Затем наступила отрицательная реакция — две недели он лежал обессиленный и больной в Генуе. Это действительно переживалось как послеродовой кризис: тоска, дурные запахи, навязчивые слова, ликующий мрак «Ночной песни».
Летом, вернувшись домой, к священному месту, где мне сверкнула первая молния мысли о «Заратустре», я нашел вторую его часть. Десяти дней было достаточно; ни на первую, ни на третью, ни на последнюю часть я ни в коем случае не употребил больше времени. В следующую за тем зиму, под алкионическим небом Ниццы, которое тогда заблестело в первый раз в моей жизни, я нашел третью часть «Заратустры» и окончил его.
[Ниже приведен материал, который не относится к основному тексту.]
-- ==== Sys2Proof/Machine/Flags.lean ====
section
/-! DEFINITION. What the device reports: tallies (R18, R20, R545), the alarm summary (R546, R547), trace packets through
the Loft (R548 to R560), incidents (R559), and fault signature records (R534 to R537). -/

namespace Sys2Proof.Machine

/-- Address of a tally's lower word. -/
def Tal.key (t : Tal) (i : Nat) : Nat := t.base + i * 0x1000 + t.off

/-- Count and saturation bit of a tally. -/
def Die.tally (d : Die) (t : Tal) (i : Nat := 0) : Nat := KMap.get 0 d.tallies (t.key i)

/-- A tally after n more occurrences (R20, R545): it stays at its largest count, with the saturation bit set. -/
def tallyAdd (v n : Nat) : Nat :=
  if v % 2 ^ 48 + n < 2 ^ 48 - 1 then v + n else 2 ^ 49 - 1

/-- A bit of DEV_ALARM. -/
def alarmFld (b : Nat) : Fld := ⟨0, 0x810, b, 1, .w1c, 0⟩

/-- Count n occurrences; the one that saturates the tally sets DEV_ALARM.TALLY_SAT (R545). -/
def Die.countRaw (t : Tal) (i n : Nat) (d : Die) : Die :=
  let u := d.tally t i
  let v := tallyAdd u n
  let d := { d with tallies := KMap.set 0 d.tallies (t.key i) v }
  if bit v 48 && !(bit u 48) then d.put (alarmFld 15) 0 1 else d

/-- The DEV_ALARM bit a tally's increment sets (R547's table). -/
def Tal.alarm (t : Tal) : Option Nat :=
  if t.base = 0x30000 then
    if t.off < 0xD40 then (if t.off % 16 = 8 then some 0 else some 1)
    else if t = T.CHK_PATH ∨ t = T.CHK_SOURCE ∨ t = T.CHK_CHECKER then some 2
    else if t = T.CHK_KILLS ∨ t = T.CHK_KILL_DISCREPANCY then some 11
    else if t = T.CHK_FAULT_DROP then some 14 else none
  else if t = T.PAS_POISONED then some 3
  else if t = T.ENG_STALL ∨ t = T.ENG_BAD_OPCODE then some 4
  else if t = T.SHD_SHD_FAIL ∨ t = T.SHD_SHD_TRANSIENT then some 5
  else if t = T.FAB_SAT_EVENTS then some 6
  else if t.base = 0x1000 ∧ 0xC00 ≤ t.off ∧ t.off < 0xE00 then some 7
  else if t = T.LNK_RETRAINS ∨ t = T.LNK_LOS ∨ t = T.ETH_LINK_DOWN then some 8
  else if t = T.TB_JUMP_REFUSE then some 9
  else if t = T.FLK_EXPELS ∨ t = T.FLK_SPLITS ∨ t = T.FLK_TAKEOVERS ∨ t = T.FLK_AGREE_REFUSE ∨ t = T.FLK_HOLDOVERS then some 10
  else if t = T.EGR_AUDIT_REFUSE then some 12
  else if t = T.FAB_ENTRY_DROP ∨ t = T.PAS_QUEUE_DROP ∨ t = T.FAB_SHED ∨ t = T.ENG_STALL_DROP ∨ t = T.EGR_LQ_FULL
    ∨ t = T.EGR_LATE_DROP ∨ t = T.EGR_PORT_DOWN then some 13
  else if t = T.LFT_TRACE_DROP ∨ t = T.PAS_TRACE_DROP then some 14
  else none

/-- A trace packet before its header is made (R548, R550). -/
structure Pkt where
  type : Nat
  classA : Bool
  src : Nat
  inst : Nat
  pas : Option Nat
  body : List Byte

/-- The bytes of a packet with sequence number and FC (R548). -/
def Pkt.bytes (k : Pkt) (seq fc : Nat) : List Byte :=
  let units := 1 + cdiv k.body.length 16
  leBytes 1 k.type ++ leBytes 1 units ++ leBytes 1 k.src ++ leBytes 1 k.inst
    ++ leBytes 1 ((match k.pas with | some p => p % 64 + 64 | none => 0) + (if k.classA then 128 else 0))
    ++ [0] ++ leBytes 2 seq ++ leBytes 8 fc ++ padTo (16 * (units - 1)) k.body

/-- Where n bytes fit in a byte ring of 2^lg bytes without crossing its end (R557): zero bytes before them; none if the ring
would overfill. -/
def ringRoom (lg head tail n : Nat) : Option Nat :=
  let size := 2 ^ lg
  let pos := head % size
  let pad := if pos + n > size then size - pos else 0
  if (head + 2 ^ 32 - tail) % 2 ^ 32 + pad + n ≤ size then some pad else none

/-- A ring in host memory that takes packets: its function, base, size and counts. -/
structure PktRing where
  fn : Nat
  base : Nat
  lg : Nat
  enabled : Bool
  head : Fld
  tail : Fld
  inst : Nat

/-- Put bytes into a packet ring after `pad` zero bytes. -/
def PktRing.write (r : PktRing) (pad : Nat) (bs : List Byte) (d : Die) : Die :=
  let h := d.get r.head r.inst
  let d := d.hostWrite r.fn (r.base + h % 2 ^ r.lg) (List.replicate pad 0)
  let d := d.hostWrite r.fn (r.base + (h + pad) % 2 ^ r.lg) bs
  d.put r.head r.inst (h + pad + bs.length)

/-- The owner's class A ring (R567). -/
def Die.ringA (d : Die) : PktRing :=
  ⟨0, d.addr64 R.LFT_A_BASE_LO R.LFT_A_BASE_HI, d.get R.LFT_A_CTL_LOG2SIZE, true, R.LFT_A_HEAD_VALUE, R.LFT_A_TAIL_VALUE, 0⟩

/-- The owner's general ring (R567). -/
def Die.ringG (d : Die) : PktRing :=
  ⟨0, d.addr64 R.LFT_RING_BASE_LO R.LFT_RING_BASE_HI, d.get R.LFT_RING_CTL_LOG2SIZE, true, R.LFT_RING_HEAD_VALUE,
    R.LFT_RING_TAIL_VALUE, 0⟩

/-- The trace ring of pasture p (R568). -/
def Die.ringP (d : Die) (p : Nat) : PktRing :=
  ⟨vfFn p, d.addr64 R.PAS_TRACE_ADDR_LO R.PAS_TRACE_ADDR_HI p, d.get R.PAS_TRACE_CTL_LOG2SIZE p,
    d.on R.PAS_TRACE_CTL_ENABLE p, R.PAS_TRACE_HEAD_VALUE, R.PAS_TRACE_TAIL_VALUE, p⟩

/-- The next sequence number of a source (R549). -/
def Die.nextSeq (src inst : Nat) (d : Die) : Nat × Die :=
  let k := src * 256 + inst
  let n := KMap.get 0 d.loft.seqs k
  (n, { d with loft := { d.loft with seqs := KMap.set 0 d.loft.seqs k ((n + 1) % 2 ^ 16) } })

/-- The first-failure region takes packets (R560). -/
def Die.ffOpen (d : Die) : Bool :=
  let st := d.get R.LFT_STATUS_FF_STATE
  st == 1 || (st == 2 && decide (d.loft.ffAfter < d.get R.LFT_FF_POST * 16384))

/-- Copy a packet into the first-failure region while it is ARMED or FILLING (R560): 256 KiB, oldest overwritten, and at most
POST × 16 KiB after the incident. -/
def Die.ffPut (bs : List Byte) (d : Die) : Die :=
  let st := d.get R.LFT_STATUS_FF_STATE
  if d.ffOpen then
    let all := d.loft.ff ++ [bs]
    let excess := (all.map List.length).sum - 262144
    let trim := all.foldl (fun (a : Nat × List (List Byte)) x => if a.1 > 0 then (a.1 - x.length, a.2) else (a.1, a.2 ++ [x])) (excess, [])
    { d with loft := { d.loft with ff := trim.2, ffAfter := if st = 2 then d.loft.ffAfter + bs.length else 0 } }
  else d

/-- The GAP packet for g dropped packets of k's source (R550, R558). -/
def Die.gapBytes (k : Pkt) (g : Nat × Nat) (d : Die) : List Byte × Die :=
  let sq := d.nextSeq 9 0
  let gap : Pkt := ⟨1, k.classA, 9, 0, k.pas,
    leBytes 1 k.src ++ leBytes 1 k.inst ++ [0, 0] ++ leBytes 4 (min g.1 (2 ^ 32 - 1)) ++ leBytes 8 g.2⟩
  (gap.bytes sq.1 d.fc, sq.2.countRaw T.LFT_GAPS 0 1)

/-- One packet into one ring, with the GAP packet that dropped ones before it call for, or a drop (R557, R558). `out`
numbers the output. -/
def Die.ringPut (r : PktRing) (out : Nat) (k : Pkt) (bs : List Byte) (drop : Die → Die) (d : Die) : Die :=
  let key := out * 65536 + k.src * 256 + k.inst
  let g := KMap.get (0, 0) d.loft.gaps key
  let dropIt (d : Die) : Die :=
    let d := drop d
    { d with loft := { d.loft with gaps := KMap.set (0, 0) d.loft.gaps key (g.1 + 1, if g.1 = 0 then d.fc else g.2) } }
  let need := if g.1 = 0 then bs.length else bs.length + 32
  if r.enabled = false then dropIt d
  else match ringRoom r.lg (d.get r.head r.inst) (d.get r.tail r.inst) need with
    | none => dropIt d
    | some pad =>
      if g.1 = 0 then r.write pad bs d
      else
        let y := d.gapBytes k g
        r.write pad (y.1 ++ bs) { y.2 with loft := { y.2.loft with gaps := KMap.set (0, 0) y.2.loft.gaps key (0, 0) } }

/-- ROLE, LEVEL and HALF of the device (R476). -/
def Die.role (d : Die) : Nat := d.get R.FLK_ROLE_ROLE
/-- LEVEL. -/
def Die.level (d : Die) : Nat := d.get R.FLK_ROLE_LEVEL
/-- HALF: the device is a tail. -/
def Die.isTail (d : Die) : Bool := d.on R.FLK_ROLE_HALF
/-- The device is the top shepherd or the standby (R452). -/
def Die.isTop (d : Die) : Bool := (d.role == 2 && d.level == 1) || d.role == 3

/-- Lanes to parents (R454). -/
def Die.parentLanes (d : Die) : List Nat :=
  if d.role = 1 then [0]
  else if d.role = 2 ∧ 2 ≤ d.level then (if d.isTail then [2] else if d.level = 2 then [0, 1] else [0])
  else []

/-- Lanes to children, a head's tail among them (R453, R454). -/
def Die.childLanes (d : Die) : List Nat :=
  if d.isTop then List.range 64
  else if d.role = 2 ∧ 2 ≤ d.level then (if d.isTail then span 3 35 else 2 :: span 3 35)
  else []

/-- A flock link of the device (R457). -/
def Die.flockLane (d : Die) (l : Nat) : Bool := d.parentLanes.contains l || d.childLanes.contains l

/-- A lane may serve as a Loft output (R556): ACTIVE in framed mode with class S agreed, in no grant, no flock lane. -/
def Die.loftLane (d : Die) (l : Nat) : Bool :=
  d.get R.LNK_STATUS_STATE l == 4 && d.get R.LNK_CONTROL_MODE l == 0 && bit (d.get R.LNK_STATUS_CLASSES l) 0 && !(d.flockLane l)
    && pastures.all (fun p => !(bit (grantField (d.grant p) 40 8) l) && !(bit (grantField (d.grant p) 48 8) l))

/-- The lanes that LFT_CONTROL names and that serve (R555, R556). -/
def Die.loftLanes (d : Die) : List Nat :=
  if d.on R.LFT_CONTROL_LANES then
    (d.get R.LFT_CONTROL_LANE_A :: (if d.on R.LFT_CONTROL_TWO then [d.get R.LFT_CONTROL_LANE_B] else [])).filter d.loftLane
  else []

/-- A dropped packet of the Loft counts in TRACE_DROP, class A ones also in A_DROP (R558). -/
def dropLoft (a : Bool) (d : Die) : Die :=
  let d := (d.countRaw T.LFT_TRACE_DROP 0 1).put (alarmFld 14) 0 1
  if a then d.countRaw T.LFT_A_DROP 0 1 else d

/-- Bytes of the general region (R554). -/
def generalBytes : Nat := 7077888

/-- One packet for a frame on a Loft lane, alternating when there are two (R555). -/
def Die.lanePut (bs : List Byte) (d : Die) : Die :=
  match d.loftLanes with
  | [] => d
  | [l] => { d with loft := { d.loft with laneQ := d.loft.laneQ ++ [(l, bs)] } }
  | l :: m :: _ =>
    { d with loft := { d.loft with laneQ := d.loft.laneQ ++ [(if d.loft.second then m else l, bs)], second := !d.loft.second } }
Меньше года хватило на все.
Может быть, тогда он в последний раз ощущал здоровье, одухотворение и мощь духа. Он много танцевал; подражая своему герою, совершал, снова-таки, как он, пяти-шестичасовые прогулки в горах. «Я хорошо спал, я много смеялся — у меня были выносливость и терпение».
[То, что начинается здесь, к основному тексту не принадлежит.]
/-- The commit point of step s on engine e (R248, R249, R258, R263, R266). -/
def Die.commitStep (fu : Fused) (e p s : Nat) (im : Image) (d : Die) : Die :=
  let nmin := d.get R.FAB_CAL_LIMITS_NMIN p
  let d := (tensorsOn im e).foldl (fun d t =>
    if (d.engPas e p).runs t then
      let d := d.readRecords fu e p s im t
      let v := (d.engPas e p).runningExps im nmin t s
      (d.countBy T.FAB_SCALE_HOLD p v.2).writeTensor e p (s % 2) im t v.1 t.zp
    else
      let v := (d.engPas e p).committed im t s
      let d := d.writeTensor e p (s % 2) im t v.1 v.2
      if (d.pasture p).changed.contains t.id && im.shape != 1 then d.scalePackets e p s t.id v.1 v.2 else d) d
  let d := d.shares e p (s - 2) im
  let d := d.onEng e p (fun g => { g with commit := s + 1 })
  if im.shape = 1 ∨ (d.pasture p).changed.isEmpty then d else d.calInForce p s (fun id => (tensorsOn im e).any (fun t => t.id == id))

/-- STEP_COMMIT (R248, R361): step s − 2 has been admitted whole and has retired; in a replay pasture the first event of step s is at the
entry. -/
def execStepCommit (e p : Nat) (s : State) : Host.Outcome State Fault Refusal :=
  dieCmd (decide (e < 8) && decide (p < 64)) (fun s =>
    let d := s.die
    match d.image p with
    | none => d
    | some im =>
      match engOf im e with
      | none => d
      | some ei =>
        match stepN ei with
        | none => d
        | some n =>
          let g := d.engPas e p
          let k := g.commit
          let base := im.stepBase.toNat
          let begun := decide ((k - 1 - base) * n ≤ g.index)
          let old := g.flight.all (fun sl => decide (k ≤ (KMap.get {} g.slots sl).step + 1))
          let held := !(d.on R.FAB_REPLAY_ENABLE p)
            || (decide ((k - base) * n ≤ g.index) && !(KMap.get [] d.entries (e * 64 + p)).isEmpty)
          if begun && old && held then d.commitStep s.fused e p k im else d) s

/-- Calibratable in this image now (R269, RESULT 6). -/
def Die.calibratable (d : Die) (p : Nat) (im : Image) (t : Tensor) : Bool :=
  t.calib && (enginesOf im).all (fun e => !((d.engPas e p).runs t))

/-- A calibration ends with RESULT 7 (R270). -/
def Die.calEnd (p : Nat) (d : Die) : Die :=
  if d.get R.FAB_CAL_STATUS_PHASE p = 0 then d
  else ((d.put R.FAB_CAL_STATUS_PHASE p 0).put R.FAB_CAL_STATUS_RESULT p 7).onPas p (fun q => { q with cal := {} })

/-- A calibration is refused (R269). -/
def Die.calRefuse (p code t : Nat) (d : Die) : Die :=
  ((((d.put R.FAB_CAL_STATUS_PHASE p 0).put R.FAB_CAL_STATUS_RESULT p code).put R.FAB_CAL_STATUS_TENSOR p t).count T.FAB_CAL_REFUSE p).onPas p
    (fun q => { q with cal := {} })

/-- A new calibration: no event in flight is one of its phases' (R268, R270). -/
def Die.calUntag (p : Nat) (d : Die) : Die :=
  (List.range 8).foldl (fun d e => (d.engPas e p).flight.foldl (fun d sl =>
    d.onEng e p (fun y => { y with slots := KMap.upd {} y.slots sl (fun z => { z with cal := 0 }) })) d) d

/-- START (R268 to R270). -/
def Die.calStart (p : Nat) (d : Die) : Die :=
  if d.get R.FAB_CAL_STATUS_PHASE p = 3 then d
  else
    let d := d.calEnd p
    let id := d.get R.FAB_CAL_TENSOR p
    match d.image p with
    | none => d.calRefuse p 6 id
    | some im =>
      let ts := if id = 0xFFFF then im.tensors.filter (fun t => t.calib) else (tensorOf im id).toList
      match minBy (fun t => t.id) (ts.filter (fun t => !(d.calibratable p im t))), ts with
      | some t, _ => d.calRefuse p 6 t.id
      | none, [] => d.calRefuse p 6 id
      | none, _ => ((d.calUntag p).put R.FAB_CAL_STATUS_PHASE p 1).onPas p (fun q =>
        { q with cal := { tensors := ts.map (fun t => t.id), target := id, log2ev := d.get R.FAB_CAL_LOG2EV p } })

/-- A write of FAB_CAL (R268, R273). -/
def fabCalW (p w : Nat) (d : Die) : Die :=
  let d := d.setFields .FAB p 0x020 w
  match lowestWo w [24, 25] with
  | some 24 => d.calStart p
  | some _ => d.calEnd p
  | none => d

/-- CAL_START. -/
def execCalStart (src : Source) (p : Nat) (w : Word) (s : State) : Host.Outcome State Fault Refusal :=
  dieCmd (decide (p < 64)) (writeDie src (blockAddr .FAB p 0x020) (fabCalW p w.toNat)) s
Затем эйфория сменилась диким упадком, бедствием. «Дорого искупается — быть бессмертным: за это умирают не один раз в жизни». Но, увы, мало кому довелось испытать это страшное, угнетающее, придавливающее чувство:
Есть нечто, что называю я злобой великого: все великое, всякое творение, всякое дело, однажды совершенное, немедленно обращается
Первые три части «Заратустры», если не считать подготовительного продумывания, были написаны — с перерывами на восстановление сил — на протяжении 1883 года, хотя непосредственно время написания заняло меньше месяца. После каждой части требовался срок, дабы прийти в себя. Четвертая часть потребовала уже нескольких приемов: начатая в Цюрихе в сентябре 1884 года, она обрабатывалась в Ментоне и была закончена в Ницце в феврале 1885-го. Рукопись этой части снабжена пометкой: «Только для моих друзей, но не для опубликования». Ницше считал ее исключительно личной и издал сорок экземпляров лишь в подарок «тем, кто этого заслужил», из коих подарил только семь — немногим сохранившимся друзьям. Ницше вынашивал планы написать еще пятую и шестую части, но дальше наметок дело не двинулось: он исчерпался.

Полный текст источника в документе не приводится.